WW #4: Overcoming the Impossible

Reading: Like A Hole In The Head
Pages: 3-39

Jill, the main character, works part time in a used bookstore, really just as a way to get some spending money - she doesn't take the job seriously and sees it mostly as a chance to just sit and read all day long (which sounds like a great job to me!). One day, a dwarf walks in and she buys a rare signed Jack London book from him for $25, which she then sells for $300. Shortly thereafter, a big man walks in, sets the dwarfs hair on fire, and demands from Jill that she get the book back. A big problem has settled down in Jill's life and I can't help but think what I would do. I mean, she's sold the book to someone that she doesn't even know that well. She only has a limited amount of time to get the book back before more bad stuff happens (I don't know about you, but I could imagine that someone setting my hair on fire would be terribly painful) and she doesn't have a car nor does she know they buyer of the book that well. So the delima she finds herself in is interesting to me because we all find ourselves in problems that we have no way of solving, yet things all work out in the end. It may be difficult to get through it, but everything works out.
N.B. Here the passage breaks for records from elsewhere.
-- ==== Sys2Proof/Laws/Ops.lean ====
section
/-! SUPPORT. What the shared operations leave unchanged. -/

namespace Sys2Proof.Machine

@[simp] theorem State.updRec_keeps (s : State) (i : Slot) (f : Rec → Rec) :
    (s.updRec i f).pending = s.pending ∧ (s.updRec i f).time = s.time ∧ (s.updRec i f).stores = s.stores ∧
    (s.updRec i f).points = s.points ∧ (s.updRec i f).engines = s.engines ∧ (s.updRec i f).bus = s.bus ∧
    (s.updRec i f).reconciler = s.reconciler ∧ (s.updRec i f).storeBanks = s.storeBanks ∧
    (s.updRec i f).pointBanks = s.pointBanks ∧ (s.updRec i f).cashbox = s.cashbox ∧ (s.updRec i f).ports = s.ports ∧
    (s.updRec i f).pointSetup = s.pointSetup ∧ (s.updRec i f).system = s.system ∧
    (s.updRec i f).setupBlock = s.setupBlock ∧ (s.updRec i f).unsaved = s.unsaved ∧
    (s.updRec i f).setupFault = s.setupFault ∧ (s.updRec i f).countMemory = s.countMemory ∧
    (s.updRec i f).countLost = s.countLost ∧ (s.updRec i f).causes = s.causes ∧ (s.updRec i f).startUp = s.startUp ∧
    (s.updRec i f).free = s.free := by
  unfold State.updRec
  (repeat' split) <;> simp

@[simp] theorem State.setStoreState_keeps (s : State) (i : Station) (x : StoreState) :
    (s.setStoreState i x).pending = s.pending ∧ (s.setStoreState i x).time = s.time ∧
    (s.setStoreState i x).records = s.records ∧ (s.setStoreState i x).points = s.points ∧
    (s.setStoreState i x).engines = s.engines ∧ (s.setStoreState i x).bus = s.bus ∧
    (s.setStoreState i x).reconciler = s.reconciler ∧ (s.setStoreState i x).storeBanks = s.storeBanks ∧
    (s.setStoreState i x).pointBanks = s.pointBanks ∧ (s.setStoreState i x).cashbox = s.cashbox ∧
    (s.setStoreState i x).ports = s.ports ∧ (s.setStoreState i x).pointSetup = s.pointSetup ∧
    (s.setStoreState i x).system = s.system ∧ (s.setStoreState i x).setupBlock = s.setupBlock ∧
    (s.setStoreState i x).unsaved = s.unsaved ∧ (s.setStoreState i x).setupFault = s.setupFault ∧
    (s.setStoreState i x).countMemory = s.countMemory ∧ (s.setStoreState i x).countLost = s.countLost ∧
    (s.setStoreState i x).causes = s.causes ∧ (s.setStoreState i x).startUp = s.startUp ∧
    (s.setStoreState i x).free = s.free := by
  unfold State.setStoreState
  simp

@[simp] theorem State.unbindTag_keeps (s : State) (tag : Nat) :
    (s.unbindTag tag).pending = s.pending ∧ (s.unbindTag tag).time = s.time ∧ (s.unbindTag tag).records = s.records ∧
    (s.unbindTag tag).stores = s.stores ∧ (s.unbindTag tag).engines = s.engines ∧ (s.unbindTag tag).bus = s.bus ∧
    (s.unbindTag tag).reconciler = s.reconciler ∧ (s.unbindTag tag).storeBanks = s.storeBanks ∧
    (s.unbindTag tag).pointBanks = s.pointBanks ∧ (s.unbindTag tag).cashbox = s.cashbox ∧
    (s.unbindTag tag).ports = s.ports ∧ (s.unbindTag tag).pointSetup = s.pointSetup ∧
    (s.unbindTag tag).system = s.system ∧ (s.unbindTag tag).setupBlock = s.setupBlock ∧
    (s.unbindTag tag).unsaved = s.unsaved ∧ (s.unbindTag tag).setupFault = s.setupFault ∧
    (s.unbindTag tag).countMemory = s.countMemory ∧ (s.unbindTag tag).countLost = s.countLost ∧
    (s.unbindTag tag).causes = s.causes ∧ (s.unbindTag tag).startUp = s.startUp ∧ (s.unbindTag tag).free = s.free := by
  unfold State.unbindTag
  (repeat' split) <;> simp

@[simp] theorem State.freeSlot_keeps (s : State) (i : Slot) :
    (s.freeSlot i).pending = s.pending ∧ (s.freeSlot i).time = s.time ∧ (s.freeSlot i).stores = s.stores ∧
    (s.freeSlot i).engines = s.engines ∧ (s.freeSlot i).bus = s.bus ∧ (s.freeSlot i).reconciler = s.reconciler ∧
    (s.freeSlot i).storeBanks = s.storeBanks ∧ (s.freeSlot i).pointBanks = s.pointBanks ∧
    (s.freeSlot i).cashbox = s.cashbox ∧ (s.freeSlot i).ports = s.ports ∧ (s.freeSlot i).pointSetup = s.pointSetup ∧
    (s.freeSlot i).system = s.system ∧ (s.freeSlot i).setupBlock = s.setupBlock ∧ (s.freeSlot i).unsaved = s.unsaved ∧
    (s.freeSlot i).setupFault = s.setupFault ∧ (s.freeSlot i).countMemory = s.countMemory ∧
    (s.freeSlot i).countLost = s.countLost ∧ (s.freeSlot i).causes = s.causes ∧ (s.freeSlot i).startUp = s.startUp ∧
    (s.freeSlot i).free = s.free := by
  unfold State.freeSlot
  (repeat' split) <;> simp

@[simp] theorem State.latch_keeps (s : State) (k : Event) (x : Option PortId) :
    (s.latch k x).pending = s.pending ∧ (s.latch k x).time = s.time ∧ (s.latch k x).records = s.records ∧
    (s.latch k x).stores = s.stores ∧ (s.latch k x).points = s.points ∧ (s.latch k x).engines = s.engines ∧
    (s.latch k x).bus = s.bus ∧ (s.latch k x).reconciler = s.reconciler ∧ (s.latch k x).storeBanks = s.storeBanks ∧
    (s.latch k x).pointBanks = s.pointBanks ∧ (s.latch k x).cashbox = s.cashbox ∧
    (s.latch k x).pointSetup = s.pointSetup ∧ (s.latch k x).system = s.system ∧
    (s.latch k x).setupBlock = s.setupBlock ∧ (s.latch k x).unsaved = s.unsaved ∧
    (s.latch k x).setupFault = s.setupFault ∧ (s.latch k x).countMemory = s.countMemory ∧
    (s.latch k x).countLost = s.countLost ∧ (s.latch k x).causes = s.causes ∧ (s.latch k x).startUp = s.startUp ∧
    (s.latch k x).free = s.free := by
  unfold State.latch
  (try dsimp only)
  simp

@[simp] theorem State.latchAll_keeps (s : State) (ks : List Event) (x : Option PortId) :
    (s.latchAll ks x).pending = s.pending ∧ (s.latchAll ks x).time = s.time ∧ (s.latchAll ks x).records = s.records ∧
    (s.latchAll ks x).stores = s.stores ∧ (s.latchAll ks x).points = s.points ∧
    (s.latchAll ks x).engines = s.engines ∧ (s.latchAll ks x).bus = s.bus ∧
    (s.latchAll ks x).reconciler = s.reconciler ∧ (s.latchAll ks x).storeBanks = s.storeBanks ∧
    (s.latchAll ks x).pointBanks = s.pointBanks ∧ (s.latchAll ks x).cashbox = s.cashbox ∧
    (s.latchAll ks x).pointSetup = s.pointSetup ∧ (s.latchAll ks x).system = s.system ∧
    (s.latchAll ks x).setupBlock = s.setupBlock ∧ (s.latchAll ks x).unsaved = s.unsaved ∧
    (s.latchAll ks x).setupFault = s.setupFault ∧ (s.latchAll ks x).countMemory = s.countMemory ∧
    (s.latchAll ks x).countLost = s.countLost ∧ (s.latchAll ks x).causes = s.causes ∧
    (s.latchAll ks x).startUp = s.startUp ∧ (s.latchAll ks x).free = s.free := by
  unfold State.latchAll
  induction ks generalizing s with
  | nil => simp
  | cons k ks ih => simp [ih]

@[simp] theorem State.faultStore_keeps (s : State) (i : Station) (f : Capture) (x : Option PortId) :
    (s.faultStore i f x).pending = s.pending ∧ (s.faultStore i f x).time = s.time ∧
    (s.faultStore i f x).records = s.records ∧ (s.faultStore i f x).stores = s.stores ∧
    (s.faultStore i f x).points = s.points ∧ (s.faultStore i f x).engines = s.engines ∧
    (s.faultStore i f x).bus = s.bus ∧ (s.faultStore i f x).reconciler = s.reconciler ∧
    (s.faultStore i f x).pointBanks = s.pointBanks ∧ (s.faultStore i f x).cashbox = s.cashbox ∧
    (s.faultStore i f x).pointSetup = s.pointSetup ∧ (s.faultStore i f x).system = s.system ∧
    (s.faultStore i f x).setupBlock = s.setupBlock ∧ (s.faultStore i f x).unsaved = s.unsaved ∧
    (s.faultStore i f x).setupFault = s.setupFault ∧ (s.faultStore i f x).countMemory = s.countMemory ∧
    (s.faultStore i f x).countLost = s.countLost ∧ (s.faultStore i f x).causes = s.causes ∧
    (s.faultStore i f x).startUp = s.startUp ∧ (s.faultStore i f x).free = s.free := by
  unfold State.faultStore
  simp

@[simp] theorem State.faultPoint_keeps (s : State) (p : PointId) (f : Capture) :
    (s.faultPoint p f).pending = s.pending ∧ (s.faultPoint p f).time = s.time ∧
    (s.faultPoint p f).records = s.records ∧ (s.faultPoint p f).stores = s.stores ∧
    (s.faultPoint p f).points = s.points ∧ (s.faultPoint p f).engines = s.engines ∧ (s.faultPoint p f).bus = s.bus ∧
    (s.faultPoint p f).reconciler = s.reconciler ∧ (s.faultPoint p f).storeBanks = s.storeBanks ∧
    (s.faultPoint p f).cashbox = s.cashbox ∧ (s.faultPoint p f).pointSetup = s.pointSetup ∧
    (s.faultPoint p f).system = s.system ∧ (s.faultPoint p f).setupBlock = s.setupBlock ∧
    (s.faultPoint p f).unsaved = s.unsaved ∧ (s.faultPoint p f).setupFault = s.setupFault ∧
    (s.faultPoint p f).countMemory = s.countMemory ∧ (s.faultPoint p f).countLost = s.countLost ∧
    (s.faultPoint p f).causes = s.causes ∧ (s.faultPoint p f).startUp = s.startUp ∧ (s.faultPoint p f).free = s.free := by
  unfold State.faultPoint
  simp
In teaching, I find myself often worrying about the next batch of essays, the next batch of tests, the next batch of homework that I have to read and evaluate. It's very daunting to look at those stacks of work and realize that they represent hours and hours of looking through and measuring them up against standards (so, ironically, I *do* have a job where I'm paid to sit around and read). But I always think that it will get taken care of, this, too, shall pass. I've done it before, I'll do it again, I will be able to get through all of the work I have before me.

And we're all in that same position from time to time, perhaps more often than we'd like. We are all in a spot where we are facing something that looks tremendously difficult, near to impossible, in fact. But we'll do it, we will get it done. And, after we finish that impossible task, there will be another one right around the corner.